Testing Traditions and Liberating Theology
Noel Preston, of the Uniting Church of Australia, reviews the latest book by Australian author Val WebbTesting Traditions and Liberating Theology may well be the best volume to come from Val Webb's prolific key pad - and that is quite a rap! Her primary audience is the inquiring lay person. In Val's own words, she “wrote this book because I meet so many people that either know very little about the development of theology within their church tradition; or else have left their church because what they hear there makes little sense to them, or is even harmful to them. Like Richard Dawkins' attacks on Christianity, they only know one version and have no idea that theology has actually changed considerably over the centuries and keeps on changing.(p.1)”
The valid assumption underpinning Val Webb's interpretation is that the true test of religion is how religious faith and practice sustains and nurtures good living “here and now”. Much of the book is an historical survey of the development of (Christian) theological ideas. As such, it will be a great eye opener to many, and an enlightening refresher to others. She demonstrates how theology moves from the dogmatic and systematic to the contextual, that is, to liberation and feminist theologies which emancipate theology from ivory tower seminaries and continue to test the traditions of ecclesiastical institutions while providing a theological framework for engaging contemporary moral questions and public policy as well as personal empowerment.

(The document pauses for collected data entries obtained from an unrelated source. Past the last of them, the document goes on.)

-- ==== Sys2Proof/Laws/Display.lean ====
section
/-! SUPPORT. The framebuffer engine: shapes are kept, and what a pixel reads after a write (spec 43_display.md R230 to R236). -/

namespace Sys2Proof.Machine

@[simp] theorem Framebuffer.setPixel_width (fb : Framebuffer) (y x : Nat) (b : Bool) :
    (fb.setPixel y x b).width = fb.width := rfl
@[simp] theorem Framebuffer.setPixel_height (fb : Framebuffer) (y x : Nat) (b : Bool) :
    (fb.setPixel y x b).height = fb.height := rfl
@[simp] theorem Framebuffer.clear_width (fb : Framebuffer) : fb.clear.width = fb.width := rfl
@[simp] theorem Framebuffer.clear_height (fb : Framebuffer) : fb.clear.height = fb.height := rfl

theorem Framebuffer.setPixel_wf {fb : Framebuffer} (h : fb.wf) (y x : Nat) (b : Bool) : (fb.setPixel y x b).wf := by
  obtain ⟨hw, hh, hl, hr⟩ := h
  refine ⟨hw, hh, by simpa [Framebuffer.setPixel] using hl, fun row hrow => ?_⟩
  obtain ⟨k, hk, rfl⟩ := List.getElem_of_mem hrow
  simp only [Framebuffer.setPixel, List.length_modify] at hk
  simp only [Framebuffer.setPixel, List.getElem_modify]
  split <;> simp [hr _ (List.getElem_mem hk)]

theorem Framebuffer.clear_wf {fb : Framebuffer} (h : fb.wf) : fb.clear.wf := by
  refine ⟨h.1, h.2.1, by simp [Framebuffer.clear], fun row hrow => ?_⟩
  simp [Framebuffer.clear] at hrow
  simp [hrow.2]

theorem Framebuffer.resize_wf {fb : Framebuffer} (h : fb.wf) (w k : Nat) : (fb.resize w k).wf := by
  unfold Framebuffer.resize
  split
  · rename_i hwk
    refine ⟨hwk.1, hwk.2, by simp, fun row hrow => ?_⟩
    obtain ⟨py, -, rfl⟩ := List.mem_map.mp hrow
    simp
  · exact h

/-- Every pixel of a cleared framebuffer is off (R231). -/
@[simp] theorem Framebuffer.pixel_clear (fb : Framebuffer) (y x : Nat) : fb.clear.pixel y x = false := by
  simp only [Framebuffer.pixel, Framebuffer.clear, List.getD_eq_getElem?_getD, List.getElem?_replicate]
  split
  · simp only [Option.getD_some, List.getElem?_replicate]
    split <;> rfl
  · rfl

/-- A pixel after a write: the written one, and every other as before. -/
theorem Framebuffer.pixel_setPixel {fb : Framebuffer} (h : fb.wf) {y x : Nat} (hy : y < fb.height)
    (hx : x < fb.width) (b : Bool) (v u : Nat) :
    (fb.setPixel y x b).pixel v u = if v = y ∧ u = x then b else fb.pixel v u := by
  obtain ⟨-, -, hl, hr⟩ := h
  by_cases hv : v < fb.rows.length
  · have hlen := hr _ (List.getElem_mem hv)
    simp only [Framebuffer.pixel, Framebuffer.setPixel, List.getD_eq_getElem?_getD, List.getElem?_modify,
      List.getElem?_eq_getElem hv, Option.map_eq_map, Option.map_some, Option.getD_some]
    by_cases hvy : y = v
    · subst hvy
      simp only [if_true, true_and, List.getElem?_set]
      by_cases hux : x = u
      · subst hux
        simp [hlen, hx]
      · simp [hux, Ne.symm hux]
    · simp [hvy, Ne.symm hvy]
  · have hne : ¬ (v = y ∧ u = x) := by omega
    simp only [if_neg hne, Framebuffer.pixel, Framebuffer.setPixel, List.getD_eq_getElem?_getD,
      List.getElem?_modify, List.getElem?_eq_none (Nat.le_of_not_lt hv), Option.map_eq_map, Option.map_none]

@[simp] theorem visitBit_width (sx sy : Nat) (st : Framebuffer × Bool) (sb : SpriteBit) :
    (visitBit sx sy st sb).1.width = st.1.width := rfl
@[simp] theorem visitBit_height (sx sy : Nat) (st : Framebuffer × Bool) (sb : SpriteBit) :
    (visitBit sx sy st sb).1.height = st.1.height := rfl

theorem foldl_visitBit_shape (sx sy : Nat) (l : List SpriteBit) (st : Framebuffer × Bool) :
    (l.foldl (visitBit sx sy) st).1.width = st.1.width ∧ (l.foldl (visitBit sx sy) st).1.height = st.1.height ∧
      (st.1.wf → (l.foldl (visitBit sx sy) st).1.wf) := by
  induction l generalizing st with
  | nil => exact ⟨rfl, rfl, id⟩
  | cons sb l ih =>
    obtain ⟨h1, h2, h3⟩ := ih (visitBit sx sy st sb)
    exact ⟨h1, h2, fun h => h3 (Framebuffer.setPixel_wf h _ _ _)⟩

/-- A blit keeps W, H and the shape of the rows. -/
theorem Framebuffer.drawBytesAt_shape (fb : Framebuffer) (sx sy : Nat) (bs : List Byte) :
    (fb.drawBytesAt sx sy bs).1.width = fb.width ∧ (fb.drawBytesAt sx sy bs).1.height = fb.height ∧
      (fb.wf → (fb.drawBytesAt sx sy bs).1.wf) :=
  foldl_visitBit_shape sx sy (spriteBits 0 bs) (fb, false)

/-- A sprite bit of a blit at (sx, sy) is set and lands on the pixel (py, px) (R230). -/
def SpriteBit.lands (fb : Framebuffer) (sx sy py px : Nat) (sb : SpriteBit) : Bool :=
  sb.bit && py == (sy + sb.row) % fb.height && px == (sx + sb.col) % fb.width

/-- One visited bit flips the pixel it lands on, if it is set, and no other. -/
theorem visitBit_pixel (sx sy : Nat) {st : Framebuffer × Bool} (h : st.1.wf) (sb : SpriteBit) (py px : Nat) :
    (visitBit sx sy st sb).1.pixel py px = xor (st.1.pixel py px) (sb.lands st.1 sx sy py px) := by
  rw [visitBit, Framebuffer.pixel_setPixel h (Nat.mod_lt _ h.2.1) (Nat.mod_lt _ h.1), SpriteBit.lands]
  split
  · rename_i hp
    simp [hp.1, hp.2]
  · rename_i hp
    have : (sb.bit && py == (sy + sb.row) % st.1.height && px == (sx + sb.col) % st.1.width) = false := by
      simpa [and_assoc] using fun _ h1 h2 => hp ⟨h1, h2⟩
    rw [this, Bool.xor_false]

/-- One visited bit collides exactly when it is set and lands on a set pixel (R233). -/
theorem visitBit_collides (sx sy : Nat) (st : Framebuffer × Bool) (sb : SpriteBit) :
    (visitBit sx sy st sb).2 = true ↔
      st.2 = true ∨ ∃ py px, sb.lands st.1 sx sy py px = true ∧ st.1.pixel py px = true := by
  simp only [visitBit, SpriteBit.lands, Bool.or_eq_true, Bool.and_eq_true, beq_iff_eq]
  refine or_congr Iff.rfl ⟨fun ⟨ho, hn⟩ => ⟨_, _, ⟨⟨?_, rfl⟩, rfl⟩, ho⟩, ?_⟩
  · simpa [ho] using hn
  · rintro ⟨_, _, ⟨⟨hb, rfl⟩, rfl⟩, ho⟩
    simp [ho, hb]

theorem visitBit_lands (sx sy : Nat) (st : Framebuffer × Bool) (sb sb' : SpriteBit) (py px : Nat) :
    sb'.lands (visitBit sx sy st sb).1 sx sy py px = sb'.lands st.1 sx sy py px := rfl

/-- Every pixel after a run of visited bits: its old value XOR the parity of the set bits that land on it. -/
theorem foldl_visitBit_pixel (sx sy : Nat) (l : List SpriteBit) {st : Framebuffer × Bool} (h : st.1.wf) (py px : Nat) :
    (l.foldl (visitBit sx sy) st).1.pixel py px =
      xor (st.1.pixel py px) (l.countP (·.lands st.1 sx sy py px) % 2 == 1) := by
  induction l generalizing st with
  | nil => simp
  | cons sb l ih =>
    rw [List.foldl_cons, ih (Framebuffer.setPixel_wf h _ _ _), visitBit_pixel sx sy h, List.countP_cons]
    simp only [visitBit_lands]
    generalize l.countP _ = m
    rcases Nat.mod_two_eq_zero_or_one m with hm | hm <;>
      cases sb.lands st.1 sx sy py px <;> cases st.1.pixel py px <;> simp [hm, Nat.add_mod]

/-- A run of visited bits collides exactly where a bit lands on a set pixel, or two land on one pixel (R233, R234). -/
theorem foldl_visitBit_collides (sx sy : Nat) (l : List SpriteBit) {st : Framebuffer × Bool} (h : st.1.wf) :
    (l.foldl (visitBit sx sy) st).2 = true ↔ st.2 = true ∨ ∃ py px,
      (st.1.pixel py px = true ∧ 1 ≤ l.countP (·.lands st.1 sx sy py px)) ∨
        2 ≤ l.countP (·.lands st.1 sx sy py px) := by
  induction l generalizing st with
  | nil => simp
  | cons sb l ih =>
    rw [List.foldl_cons, ih (Framebuffer.setPixel_wf h _ _ _), visitBit_collides, or_assoc]
    refine or_congr Iff.rfl ?_
    simp only [visitBit_lands, visitBit_pixel sx sy h, List.countP_cons, ← exists_or]
    refine exists_congr fun py => exists_congr fun px => ?_
    generalize l.countP _ = m
    cases sb.lands st.1 sx sy py px <;> cases st.1.pixel py px <;> simp
    all_goals omega

/-- All a blit does (R230, R232 to R234): XOR by parity, and when it collides. -/
theorem Framebuffer.drawBytesAt_spec {fb : Framebuffer} (h : fb.wf) (sx sy : Nat) (bs : List Byte) :
    let m := fun py px => (spriteBits 0 bs).countP (·.lands fb sx sy py px)
    (∀ py px, (fb.drawBytesAt sx sy bs).1.pixel py px = xor (fb.pixel py px) (m py px % 2 == 1)) ∧
    ((fb.drawBytesAt sx sy bs).2 = true ↔ ∃ py px, (fb.pixel py px = true ∧ 1 ≤ m py px) ∨ 2 ≤ m py px) :=
  ⟨foldl_visitBit_pixel sx sy (spriteBits 0 bs) h,
    (foldl_visitBit_collides sx sy (spriteBits 0 bs) h).trans (by simp)⟩

/-- The set bits of a sprite that land on a pixel, counted row by row, most significant bit first (R232). -/
theorem countP_spriteBits (p : SpriteBit → Bool) (row : Nat) (bs : List Byte) :
    (spriteBits row bs).countP p =
      ((List.range bs.length).map fun r => (List.range 8).countP fun k =>
        p { row := row + r, col := k, bit := (bs.getD r 0).getLsbD (7 - k) }).sum := by
  induction bs generalizing row with
  | nil => rfl
  | cons b bs ih =>
    rw [spriteBits, List.countP_append, ih, byteBits, List.countP_map, List.length_cons,
      List.range_succ_eq_map (n := bs.length),
      List.map_cons, List.map_map, List.sum_cons]
    simp only [Function.comp_def, Nat.add_zero, Nat.succ_eq_add_one, List.getD_cons_zero, List.getD_cons_succ,
      Nat.add_assoc, Nat.add_comm 1]

/-- The bytes of the sprite at `i` put on each pixel what `spriteCount` counts. -/
theorem spriteCount_eq_countP (s : State) (sx sy : Nat) {n : Nat} {bs : List Byte} (hn : bs.length = n)
    (hb : ∀ r, r < n → bs.getD r 0 = s.mem.byte (s.i.toNat + r)) (py px : Nat) :
    (spriteBits 0 bs).countP (·.lands s.fb sx sy py px) = spriteCount s sx sy n py px := by
  subst hn
  rw [countP_spriteBits, spriteCount]
  refine congrArg List.sum (List.map_congr_left fun r hr => ?_)
  rw [hb r (List.mem_range.mp hr), Nat.zero_add]
  rfl

theorem State.reset_fb_wf : State.reset.fb.wf := by decide

end Sys2Proof.Machine
end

Adopting the style of the teacher rather than the polemicist, Webb does not labour her own preferences, though they are well implied. Her own theological perspective is informed by process theology and relates to a pan-en-theistic understanding of the divine. As such, the traditions informing twentieth century theologian Paul Tillich rather than those of Karl Barth support her contextual approach. She also endorses the contemporary importance of interfaith dialogue, indigenous spiritualities and eco-theology. Indeed, one of the most significant chapters in Testing Traditions and Liberating Theologies is the final one, “Living our theology on the planet”.
Certainly, this is a most commendable and readable text “backed by serious, inquisitive scholarship”, as its dust cover asserts. My copy will be passed on to my critical thinking son-in-law and then it may become a second hand Christmas present to my local pastor! It is also amenable to group study with questions for discussion following each of its twenty chapters.